What Happens When You Split 66,745 Words Across 5 Simultaneous Agents

The dentalad/ads-research/ directory had accumulated 66,745 words across 24 documents — 12 V1 originals, 8 V2 verified revisions, and 4 consolidated reports. V2 had already overturned 12 claims from V1: Naver’s Cue: recommendation algorithm was assumed to be active, but it shut down on 2026-04-09; blog production costs were corrected from ₩26,000 to ₩1,700 + labor. The question was whether V2 itself was reliable.

Rather than reviewing sequentially (a 4–5 hour job), I split by domain and dispatched five agents simultaneously:

Regulation   → Korea AI Basic Act · FTC · Supreme Court · Medical Act
Competitors  → CareLabs + Top 5 domestic + global benchmarks
Platforms    → Naver · Meta · ChatGPT ecosystem trends
Economics    → Cost structure · pricing · MRR model
Market       → CRM benchmarks · ROAS · LTV · TAM numbers

Each agent had one constraint: “fact-check report, under 900 words.” That ceiling matters — without it, agents expand their output and context windows saturate. The entire verification run finished within a single session.

The Errors That Only Surface When You’re Looking for Failures

Most of the 12 issues were stale data or outdated assumptions. But the most significant was a subject/object inversion in the platform research.

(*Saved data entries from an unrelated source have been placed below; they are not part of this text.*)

/-- `CMP` in all ten forms: the flags of the difference and nothing written; afterwards `ZF` says equal, `CF` below, and
`SF` differs from `OF` exactly when less (R241, R248, R266;
that opcode 82h is a form of it is log entry 32 (D5)). -/
def Obligations.Compare : Prop :=
  ∀ s : State,
    (ForByteForms s .cmp fun i _ a b => Completes i s fun t =>
      (∃ res, SubOutcome s.flags t.flags a b false res) ∧ PutsNothing s t ∧ t.flags.zf = decide (a = b) ∧
        t.flags.cf = decide (a.toNat < b.toNat) ∧ (t.flags.sf != t.flags.ofl) = decide (a.toInt < b.toInt)) ∧
      ForWordForms s .cmp fun i _ a b => Completes i s fun t =>
        (∃ res, SubOutcome s.flags t.flags a b false res) ∧ PutsNothing s t ∧ t.flags.zf = decide (a = b) ∧
          t.flags.cf = decide (a.toNat < b.toNat) ∧ (t.flags.sf != t.flags.ofl) = decide (a.toInt < b.toInt)

/-- `AND`, `OR` and `XOR` in all thirty forms: each bit of the destination is that of the two operands' bits, `CF` and `OF`
are cleared, and `SF`, `ZF`, `PF` are the result's; `AF` may be anything (R266, R280, R282, R283, R284; D19;
that opcode 82h is a form of them is log entry 32 (D5), where the second byte of a word goes log entry 26 (D9)). -/
def Obligations.LogicalOperations : Prop :=
  ∀ (s : State) (of : AluOp × (Bool → Bool → Bool)),
    of ∈ [(AluOp.and, Bool.and), (AluOp.or, Bool.or), (AluOp.xor, Bool.xor)] →
    (ForByteForms s of.1 fun i p a b => Completes i s fun t =>
      ∃ res, (∀ k < 8, res.getLsbD k = of.2 (a.getLsbD k) (b.getLsbD k)) ∧ LogicOutcome s.flags t.flags res ∧
        PutsByte s t p res) ∧
      ForWordForms s of.1 fun i p a b => Completes i s fun t =>
        ∃ res, (∀ k < 16, res.getLsbD k = of.2 (a.getLsbD k) (b.getLsbD k)) ∧ LogicOutcome s.flags t.flags res ∧
          PutsWord s t p res

/-- `NOT` inverts its operand and writes no flag; `TEST` writes the flags of the bitwise and and no operand (R281, R285;
D19). -/
def Obligations.NotAndTest : Prop :=
  ∀ s : State,
    (∀ rm, WritesByte (.notRm8 rm) s (s.place rm) (BitVec.ofNat 8 (255 - (s.rm8 rm).toNat))) ∧
      (∀ rm, WritesWord (.notRm16 rm) s (s.place rm) (BitVec.ofNat 16 (65535 - (s.rm16 rm).toNat))) ∧
      (∀ v, Completes (.testAlImm8 v) s fun t =>
        LogicOutcome s.flags t.flags (s.get8 .al &&& v) ∧ PutsNothing s t) ∧
      (∀ v, Completes (.testAxImm16 v) s fun t =>
        LogicOutcome s.flags t.flags (s.regs.ax &&& v) ∧ PutsNothing s t) ∧
      (∀ rm r, Completes (.testRm8R8 rm r) s fun t =>
        LogicOutcome s.flags t.flags (s.rm8 rm &&& s.get8 r) ∧ PutsNothing s t) ∧
      (∀ rm r, Completes (.testRm16R16 rm r) s fun t =>
        LogicOutcome s.flags t.flags (s.rm16 rm &&& s.get16 r) ∧ PutsNothing s t) ∧
      (∀ rm v, Completes (.testRm8Imm8 rm v) s fun t =>
        LogicOutcome s.flags t.flags (s.rm8 rm &&& v) ∧ PutsNothing s t) ∧
      ∀ rm v, Completes (.testRm16Imm16 rm v) s fun t =>
        LogicOutcome s.flags t.flags (s.rm16 rm &&& v) ∧ PutsNothing s t

/-- `INC` and `DEC` add and subtract 1 with the flags of the sum and difference but `CF`, which they keep; `NEG`
subtracts from 0 (R249 to R253). -/
def Obligations.IncDecNeg : Prop :=
  ∀ s : State,
    (∀ rm, Completes (.incRm8 rm) s fun t =>
      ∃ res c, AddOutcome s.flags { t.flags with cf := c } (s.rm8 rm) 1 false res ∧ t.flags.cf = s.flags.cf ∧
        PutsByte s t (s.place rm) res) ∧
      (∀ rm, Completes (.incRm16 rm) s fun t =>
        ∃ res c, AddOutcome s.flags { t.flags with cf := c } (s.rm16 rm) 1 false res ∧ t.flags.cf = s.flags.cf ∧
          PutsWord s t (s.place rm) res) ∧
      (∀ r, Completes (.incR16 r) s fun t =>
        ∃ res c, AddOutcome s.flags { t.flags with cf := c } (s.get16 r) 1 false res ∧ t.flags.cf = s.flags.cf ∧
          PutsWord s t (.reg r) res) ∧
      (∀ rm, Completes (.decRm8 rm) s fun t =>
        ∃ res c, SubOutcome s.flags { t.flags with cf := c } (s.rm8 rm) 1 false res ∧ t.flags.cf = s.flags.cf ∧
          PutsByte s t (s.place rm) res) ∧
      (∀ rm, Completes (.decRm16 rm) s fun t =>
        ∃ res c, SubOutcome s.flags { t.flags with cf := c } (s.rm16 rm) 1 false res ∧ t.flags.cf = s.flags.cf ∧
          PutsWord s t (s.place rm) res) ∧
      (∀ r, Completes (.decR16 r) s fun t =>
        ∃ res c, SubOutcome s.flags { t.flags with cf := c } (s.get16 r) 1 false res ∧ t.flags.cf = s.flags.cf ∧
          PutsWord s t (.reg r) res) ∧
      (∀ rm, Completes (.negRm8 rm) s fun t =>
        ∃ res, SubOutcome s.flags t.flags 0 (s.rm8 rm) false res ∧ t.flags.cf = decide (s.rm8 rm ≠ 0) ∧
          t.flags.ofl = decide (s.rm8 rm = 0x80) ∧ PutsByte s t (s.place rm) res) ∧
      ∀ rm, Completes (.negRm16 rm) s fun t =>
        ∃ res, SubOutcome s.flags t.flags 0 (s.rm16 rm) false res ∧ t.flags.cf = decide (s.rm16 rm ≠ 0) ∧
          t.flags.ofl = decide (s.rm16 rm = 0x8000) ∧ PutsWord s t (s.place rm) res

/-- `MUL` and `IMUL`: the exact unsigned or signed product in `AX` or `DX:AX`; `CF` and `OF` say whether it needs the
upper half (R254, R255; the other four flags may be anything, D19). -/
def Obligations.Multiplication : Prop :=
  ∀ s : State,
    (∀ rm, Completes (.mulRm8 rm) s fun t =>
      t.regs.ax.toNat = (s.get8 .al).toNat * (s.rm8 rm).toNat ∧ t.flags.cf = decide (t.get8 .ah ≠ 0) ∧
        t.flags.ofl = t.flags.cf ∧ ControlFlagsSame s.flags t.flags ∧ WordFrame s t [.ax] []) ∧
      (∀ rm, Completes (.mulRm16 rm) s fun t =>
        t.regs.dx.toNat * 65536 + t.regs.ax.toNat = s.regs.ax.toNat * (s.rm16 rm).toNat ∧
          t.flags.cf = decide (t.regs.dx ≠ 0) ∧ t.flags.ofl = t.flags.cf ∧ ControlFlagsSame s.flags t.flags ∧
          WordFrame s t [.ax, .dx] []) ∧
      (∀ rm, Completes (.imulRm8 rm) s fun t =>
        t.regs.ax.toInt = (s.get8 .al).toInt * (s.rm8 rm).toInt ∧
          t.flags.cf = OutOfRange 8 ((s.get8 .al).toInt * (s.rm8 rm).toInt) ∧ t.flags.ofl = t.flags.cf ∧
          ControlFlagsSame s.flags t.flags ∧ WordFrame s t [.ax] []) ∧
      ∀ rm, Completes (.imulRm16 rm) s fun t =>
        (t.regs.dx ++ t.regs.ax).toInt = s.regs.ax.toInt * (s.rm16 rm).toInt ∧
          t.flags.cf = OutOfRange 16 (s.regs.ax.toInt * (s.rm16 rm).toInt) ∧ t.flags.ofl = t.flags.cf ∧
          ControlFlagsSame s.flags t.flags ∧ WordFrame s t [.ax, .dx] []

/-- A division whose divisor is not 0 and whose quotient fits completes: quotient and remainder satisfy the division
equation, the signed quotient truncating toward zero (R242, R256, R257; all six status flags may be anything, D19). -/
def Obligations.DivisionCompletes : Prop :=
  ∀ s : State,
    (∀ rm, (s.rm8 rm).toNat ≠ 0 → s.regs.ax.toNat / (s.rm8 rm).toNat ≤ 0xFF → Completes (.divRm8 rm) s fun t =>
      (t.get8 .al).toNat * (s.rm8 rm).toNat + (t.get8 .ah).toNat = s.regs.ax.toNat ∧
        (t.get8 .ah).toNat < (s.rm8 rm).toNat ∧ ControlFlagsSame s.flags t.flags ∧ WordFrame s t [.ax] []) ∧
      (∀ rm, (s.rm16 rm).toNat ≠ 0 → (s.regs.dx.toNat * 65536 + s.regs.ax.toNat) / (s.rm16 rm).toNat ≤ 0xFFFF →
        Completes (.divRm16 rm) s fun t =>
          t.regs.ax.toNat * (s.rm16 rm).toNat + t.regs.dx.toNat = s.regs.dx.toNat * 65536 + s.regs.ax.toNat ∧
            t.regs.dx.toNat < (s.rm16 rm).toNat ∧ ControlFlagsSame s.flags t.flags ∧ WordFrame s t [.ax, .dx] []) ∧
      (∀ rm, (s.rm8 rm).toInt ≠ 0 → -128 < s.regs.ax.toInt.tdiv (s.rm8 rm).toInt →
        s.regs.ax.toInt.tdiv (s.rm8 rm).toInt ≤ 127 → Completes (.idivRm8 rm) s fun t =>
          (t.get8 .al).toInt = s.regs.ax.toInt.tdiv (s.rm8 rm).toInt ∧
            (t.get8 .al).toInt * (s.rm8 rm).toInt + (t.get8 .ah).toInt = s.regs.ax.toInt ∧
            ControlFlagsSame s.flags t.flags ∧ WordFrame s t [.ax] []) ∧
      ∀ rm, (s.rm16 rm).toInt ≠ 0 → -32768 < (s.regs.dx ++ s.regs.ax).toInt.tdiv (s.rm16 rm).toInt →
        (s.regs.dx ++ s.regs.ax).toInt.tdiv (s.rm16 rm).toInt ≤ 32767 → Completes (.idivRm16 rm) s fun t =>
          t.regs.ax.toInt = (s.regs.dx ++ s.regs.ax).toInt.tdiv (s.rm16 rm).toInt ∧
            t.regs.ax.toInt * (s.rm16 rm).toInt + t.regs.dx.toInt = (s.regs.dx ++ s.regs.ax).toInt ∧
            ControlFlagsSame s.flags t.flags ∧ WordFrame s t [.ax, .dx] []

The document claimed: “ChatGPT blocked Naver.”

What actually happened: Naver blocked ChatGPT’s web crawler. The subject and object were completely reversed. The sentence was grammatically plausible in Korean; only an agent explicitly prompted to find reasons something could be false caught the reversal.

Two other findings worth noting:

  • The FTC virtual persona advertising rule was listed as “in effect” — it was still at the administrative notice stage
  • CareLabs (dominant dental marketing platform in Korea) has been in an active acquisition process since October 2024 — the agent surfaced this independently from outside the existing research corpus

After verification: updated FINAL-REPORT.md, EXECUTIVE-SUMMARY.md, RISKS.md, and generated verification/01–05.md as audit trails.

The right prompt for a verification agent isn’t “confirm this is true” — it’s “find every reason this could be wrong.”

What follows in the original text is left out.